-- ==== Sys2Proof/Laws/Bytes.lean ====
section
/-! SUPPORT. Laws of byte sequences: big-endian fields (R8), packed pixels (R13), sample arrays (R14). -/

namespace Sys2Proof.Machine

/-! ### Big-endian fields (R8) -/

@[simp] theorem beNat_nil : beNat [] = 0 := rfl

theorem beNat_foldl (bs : List Byte) (v : Nat) :
    bs.foldl (fun v b => v * 256 + b.toNat) v = v * 256 ^ bs.length + beNat bs := by
  induction bs generalizing v with
  | nil => simp
  | cons b bs ih => simp only [beNat] at ih ⊢; rw [List.foldl_cons, ih, List.foldl_cons, ih (0 * 256 + _), List.length_cons, pow_succ]; ring

theorem beNat_cons (b : Byte) (bs : List Byte) : beNat (b :: bs) = b.toNat * 256 ^ bs.length + beNat bs := by
  rw [beNat, List.foldl_cons, beNat_foldl]; ring

theorem beNat_append (bs cs : List Byte) : beNat (bs ++ cs) = beNat bs * 256 ^ cs.length + beNat cs := by
  rw [beNat, List.foldl_append, ← beNat, beNat_foldl]

theorem beNat_lt (bs : List Byte) : beNat bs < 256 ^ bs.length := by
  induction bs with
  | nil => simp
  | cons b bs ih =>
    rw [beNat_cons, List.length_cons, pow_succ]
    have := b.isLt
    nlinarith [Nat.pow_pos (n := bs.length) (show 0 < 256 by omega)]

@[simp] theorem beBytes_length (v k : Nat) : (beBytes v k).length = k := by simp [beBytes]

theorem beBytes_succ (v k : Nat) : beBytes v (k + 1) = BitVec.ofNat 8 (v / 256 ^ k) :: beBytes v k := by
  simp only [beBytes, List.range_succ_eq_map, List.map_cons, List.map_map]
  congr 1
  apply List.map_congr_left
  intro i hi
  have := List.mem_range.1 hi
  simp only [Function.comp_apply]
  congr 3
  omega

/-- Reading a field back gives the value, modulo the field's width. -/
theorem beNat_beBytes (v k : Nat) : beNat (beBytes v k) = v % 256 ^ k := by
  induction k with
  | zero => simp [beBytes, Nat.mod_one]
  | succ k ih =>
    rw [beBytes_succ, beNat_cons, ih, beBytes_length, BitVec.toNat_ofNat, pow_succ 256 k,
      Nat.mod_mul (a := 256 ^ k), Nat.add_comm, Nat.mul_comm]

theorem beNat_beBytes_of_lt {v k : Nat} (h : v < 256 ^ k) : beNat (beBytes v k) = v := by
  rw [beNat_beBytes, Nat.mod_eq_of_lt h]

theorem beBytes_mod (v k : Nat) : beBytes (v % 256 ^ k) k = beBytes v k := by
  simp only [beBytes]
  apply List.map_congr_left
  intro i hi
  have hi := List.mem_range.1 hi
  apply BitVec.eq_of_toNat_eq
  simp only [BitVec.toNat_ofNat]
  have : 256 ^ k = 256 ^ (k - 1 - i) * 256 ^ (i + 1) := by rw [← pow_add]; congr 1; omega
  rw [this, Nat.mod_mul_right_div_self, pow_succ, Nat.mod_mod_of_dvd _ (Dvd.intro_left _ rfl)]

/-- A byte sequence is the field of its value. -/
theorem beBytes_beNat (bs : List Byte) : beBytes (beNat bs) bs.length = bs := by
  induction bs with
  | nil => rfl
  | cons b bs ih =>
    have hlt := beNat_lt bs
    rw [List.length_cons, beBytes_succ, beNat_cons]
    congr 1
    · rw [Nat.add_comm, Nat.add_mul_div_right _ _ (by positivity), Nat.div_eq_of_lt hlt]
      simp
    · rw [← beBytes_mod, Nat.add_comm, Nat.add_mul_mod_self_right, beBytes_mod, ih]

theorem be32_eq {s : State} {a v : Nat} (h : memRead s a 4 = beBytes v 4) (hv : v < 2 ^ 32) : be32 s a = v := by
  rw [be32, h, beNat_beBytes_of_lt (by simpa using hv)]

theorem be32_lt (s : State) (a : Nat) : be32 s a < 2 ^ 32 := by
  have := beNat_lt (memRead s a 4)
  simpa [be32] using this

theorem be16_lt (s : State) (a : Nat) : be16 s a < 2 ^ 16 := by
  have := beNat_lt (memRead s a 2)
  simpa [be16] using this

/-! ### Row bits (R13) -/

@[simp] theorem zeros_length (n : Nat) : (zeros n).length = n := by simp [zeros]

theorem byteAt_zeros (n i : Nat) : byteAt (zeros n) i = 0 := by
  simp only [byteAt, zeros, List.getD_eq_getElem?_getD, List.getElem?_replicate]
  split <;> rfl

@[simp] theorem rowBit_zeros (n k : Nat) : rowBit (zeros n) k = false := by
  simp [rowBit, byteAt_zeros]

theorem setByteBit_getLsbD (c : Byte) (i : Nat) (v : Bool) (j : Nat) (hj : j < 8) :
    (setByteBit c i v).getLsbD j = if j = i then v else c.getLsbD j := by
  have hp : (BitVec.ofNat 8 (2 ^ i)).getLsbD j = decide (j = i) := by
    rw [BitVec.getLsbD_ofNat, Nat.testBit_two_pow]; simp [hj, eq_comm]
  cases v
  · simp only [setByteBit, Bool.false_eq_true, if_false, BitVec.getLsbD_and, BitVec.getLsbD_not, hp, hj]
    by_cases h : j = i <;> simp [h]
  · simp only [setByteBit, if_true, BitVec.getLsbD_or, hp]
    by_cases h : j = i <;> simp [h]

@[simp] theorem setRowBit_length (r : List Byte) (k : Nat) (v : Bool) : (setRowBit r k v).length = r.length := by
  simp [setRowBit]

/-- Setting a bit of a row sets that bit and keeps the others. -/
theorem rowBit_setRowBit (r : List Byte) (k : Nat) (v : Bool) (j : Nat) (hk : k < 8 * r.length) :
    rowBit (setRowBit r k v) j = if j = k then v else rowBit r j := by
  have hlen : k / 8 < r.length := by omega
  by_cases hb : j / 8 = k / 8
  · have hby : byteAt (setRowBit r k v) (j / 8) = setByteBit (byteAt r (k / 8)) (7 - k % 8) v := by
      simp [byteAt, setRowBit, List.getD_eq_getElem?_getD, hb, hlen]
    rw [rowBit, hby, setByteBit_getLsbD _ _ _ _ (by omega)]
    by_cases hjk : j = k
    · subst hjk; simp
    · rw [if_neg (by omega), if_neg hjk, rowBit, hb]
  · have hby : byteAt (setRowBit r k v) (j / 8) = byteAt r (j / 8) := by
      simp [byteAt, setRowBit, List.getD_eq_getElem?_getD, Ne.symm hb]
    rw [rowBit, hby, if_neg (by rintro rfl; exact hb rfl), rowBit]

/-! ### Packed pixels (R13) -/

theorem getPix_succ (r : List Byte) (x b : Nat) :
    (List.range (b + 1)).foldl (fun v j => 2 * v + (rowBit r (x + j)).toNat) 0 =
      2 * (List.range b).foldl (fun v j => 2 * v + (rowBit r (x + j)).toNat) 0 + (rowBit r (x + b)).toNat := by
  rw [List.range_succ, List.foldl_append]; rfl

theorem bits_lt (r : List Byte) (x b : Nat) :
    (List.range b).foldl (fun v j => 2 * v + (rowBit r (x + j)).toNat) 0 < 2 ^ b := by
  induction b with
  | zero => simp
  | succ b ih =>
    rw [getPix_succ, pow_succ]
    have := Bool.toNat_le (rowBit r (x + b))
    omega

theorem getPix_lt (r : List Byte) (x b : Nat) : getPix r x b < 2 ^ b := bits_lt r (x * b) b

theorem bits_testBit (r : List Byte) (x b j : Nat) (hj : j < b) :
    ((List.range b).foldl (fun v j => 2 * v + (rowBit r (x + j)).toNat) 0).testBit (b - 1 - j) = rowBit r (x + j) := by
  induction b with
  | zero => omega
  | succ b ih =>
    rw [getPix_succ]
    by_cases h : j = b
    · subst h
      rw [show j + 1 - 1 - j = 0 by omega, Nat.testBit_zero]
      cases rowBit r (x + j) <;> simp
    · rw [show b + 1 - 1 - j = (b - 1 - j) + 1 by omega, Nat.testBit_succ, ← ih (by omega)]
      congr 1
      have := Bool.toNat_lt (rowBit r (x + b))
      omega

/-- The bits of a pixel, most significant first. -/
theorem getPix_testBit (r : List Byte) (x b j : Nat) (hj : j < b) :
    (getPix r x b).testBit (b - 1 - j) = rowBit r (x * b + j) := bits_testBit r (x * b) b j hj

/-- A value below `2 ^ b` with the pixel's bits is the pixel. -/
theorem getPix_eq_of_bits {r : List Byte} {x b v : Nat} (hv : v < 2 ^ b)
    (h : ∀ j, j < b → rowBit r (x * b + j) = v.testBit (b - 1 - j)) : getPix r x b = v := by
  apply Nat.eq_of_testBit_eq
  intro i
  by_cases hi : i < b
  · have := getPix_testBit r x b (b - 1 - i) (by omega)
    rw [show b - 1 - (b - 1 - i) = i by omega] at this
    rw [this, h _ (by omega), show b - 1 - (b - 1 - i) = i by omega]
  · rw [Nat.testBit_lt_two_pow (lt_of_lt_of_le (getPix_lt r x b) (Nat.pow_le_pow_right (by omega) (by omega))),
      Nat.testBit_lt_two_pow (lt_of_lt_of_le hv (Nat.pow_le_pow_right (by omega) (by omega)))]

/-- Two pixels with the same bits are equal. -/
theorem getPix_congr {r r' : List Byte} {x x' b : Nat} (h : ∀ j, j < b → rowBit r (x * b + j) = rowBit r' (x' * b + j)) :
    getPix r x b = getPix r' x' b :=
  getPix_eq_of_bits (getPix_lt r' x' b) fun j hj => by rw [h j hj, getPix_testBit r' x' b j hj]

@[simp] theorem setPix_length (r : List Byte) (x b v : Nat) : (setPix r x b v).length = r.length := by
  have (js : List Nat) (r : List Byte) :
      (js.foldl (fun r j => setRowBit r (x * b + j) (v.testBit (b - 1 - j))) r).length = r.length := by
    induction js generalizing r with
    | nil => rfl
    | cons j js ih => rw [List.foldl_cons, ih, setRowBit_length]
  exact this _ r

/-- Setting a pixel sets its bits and keeps the others. -/
theorem rowBit_setPix (r : List Byte) (x b v k : Nat) (h : x * b + b ≤ 8 * r.length) :
    rowBit (setPix r x b v) k =
      if x * b ≤ k ∧ k < x * b + b then v.testBit (b - 1 - (k - x * b)) else rowBit r k := by
  have key (n : Nat) (hn : n ≤ b) :
      let r' := (List.range n).foldl (fun r j => setRowBit r (x * b + j) (v.testBit (b - 1 - j))) r
      r'.length = r.length ∧
      rowBit r' k = if x * b ≤ k ∧ k < x * b + n then v.testBit (b - 1 - (k - x * b)) else rowBit r k := by
    induction n with
    | zero => simp
    | succ n ih =>
      obtain ⟨hl, hbit⟩ := ih (by omega)
      rw [List.range_succ, List.foldl_append, List.foldl_cons, List.foldl_nil]
      refine ⟨by simp [hl], ?_⟩
      rw [rowBit_setRowBit _ _ _ _ (by rw [hl]; omega), hbit]
      by_cases hk : k = x * b + n
      · rw [if_pos hk, if_pos (by omega), hk, Nat.add_sub_cancel_left]
      · rw [if_neg hk]
        split <;> split <;> first | rfl | omega
  exact (key b le_rfl).2

/-- The pixel just set reads back. -/
theorem getPix_setPix (r : List Byte) (x b v : Nat) (h : x * b + b ≤ 8 * r.length) (hv : v < 2 ^ b) :
    getPix (setPix r x b v) x b = v :=
  getPix_eq_of_bits hv fun j hj => by
    rw [rowBit_setPix r x b v _ h, if_pos (by omega), Nat.add_sub_cancel_left]

/-! ### Sample arrays (R14) -/

theorem sampleBytes_length (sw : Nat) (vs : List Nat) : (sampleBytes sw vs).length = vs.length * (sw / 8) := by
  induction vs with
  | nil => simp [sampleBytes]
  | cons v vs ih =>
    simp only [sampleBytes, List.flatMap_cons, List.length_append, beBytes_length] at ih ⊢
    rw [ih, List.length_cons]; ring

theorem byteAt_append_left {bs cs : List Byte} {i : Nat} (h : i < bs.length) : byteAt (bs ++ cs) i = byteAt bs i := by
  simp [byteAt, List.getD_eq_getElem?_getD, List.getElem?_append_left h]

theorem byteAt_append_right (bs cs : List Byte) (i : Nat) : byteAt (bs ++ cs) (bs.length + i) = byteAt cs i := by
  simp [byteAt, List.getD_eq_getElem?_getD, List.getElem?_append_right (Nat.le_add_right _ _)]

/-- The samples after a prefix of whole samples. -/
theorem sampOf_append_right (bs cs : List Byte) (n i sw : Nat) (hsw : sw = 8 ∨ sw = 16) (h : bs.length = n * (sw / 8)) :
    sampOf (bs ++ cs) (n + i) sw = sampOf cs i sw := by
  rcases hsw with rfl | rfl
  · simp only [sampOf, if_true]
    rw [show n + i = bs.length + i by omega, byteAt_append_right]
  · simp only [sampOf, show ¬((16 : Nat) = 8) by omega, if_false]
    rw [show 2 * (n + i) = bs.length + 2 * i by omega, show bs.length + 2 * i + 1 = bs.length + (2 * i + 1) by omega,
      byteAt_append_right, byteAt_append_right]

theorem sampOf_append_left (bs cs : List Byte) (i sw : Nat) (hsw : sw = 8 ∨ sw = 16) (h : (i + 1) * (sw / 8) ≤ bs.length) :
    sampOf (bs ++ cs) i sw = sampOf bs i sw := by
  rcases hsw with rfl | rfl
  · simp only [sampOf, if_true]
    rw [byteAt_append_left (by omega)]
  · simp only [sampOf, show ¬((16 : Nat) = 8) by omega, if_false]
    rw [byteAt_append_left (by omega), byteAt_append_left (by omega)]

theorem sampOf_beBytes (v sw : Nat) (hsw : sw = 8 ∨ sw = 16) (hv : v < 2 ^ sw) : sampOf (beBytes v (sw / 8)) 0 sw = v := by
  rcases hsw with rfl | rfl
  · simp only [sampOf, if_true, byteAt, beBytes]
    simpa using hv
  · have := beNat_beBytes_of_lt (v := v) (k := 2) (by simpa using hv)
    simpa [sampOf, byteAt, beBytes, List.range_succ] using this

/-- The samples of a list of values read back. -/
theorem sampOf_sampleBytes (sw : Nat) (hsw : sw = 8 ∨ sw = 16) (vs : List Nat) (hv : ∀ v ∈ vs, v < 2 ^ sw) (i : Nat)
    (hi : i < vs.length) : sampOf (sampleBytes sw vs) i sw = vs[i] := by
  induction vs generalizing i with
  | nil => simp at hi
  | cons v vs ih =>
    simp only [sampleBytes, List.flatMap_cons]
    cases i with
    | zero =>
      rw [sampOf_append_left _ _ _ _ hsw (by simp), sampOf_beBytes v sw hsw (hv v (by simp))]; rfl
    | succ i =>
      have := sampOf_append_right (beBytes v (sw / 8)) (sampleBytes sw vs) 1 i sw hsw (by simp)
      rw [Nat.add_comm] at this
      rw [List.getElem_cons_succ]
      refine this.trans ?_
      exact ih (fun w hw => hv w (by simp [hw])) i (by simpa using hi)

theorem sampOf_lt (bs : List Byte) (i sw : Nat) (hsw : sw = 8 ∨ sw = 16) : sampOf bs i sw < 2 ^ sw := by
  rcases hsw with rfl | rfl
  · simp only [sampOf, if_true]; exact (byteAt bs i).isLt
  · simp only [sampOf, show ¬((16 : Nat) = 8) by omega, if_false]
    simpa using beNat_lt [byteAt bs (2 * i), byteAt bs (2 * i + 1)]

end Sys2Proof.Machine
end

What needs to be done: If a line in the listing holds the word "arrays", list that line.

Result for this exercise:
/-! SUPPORT. Laws of byte sequences: big-endian fields (R8), packed pixels (R13), sample arrays (R14). -/
/-! ### Sample arrays (R14) -/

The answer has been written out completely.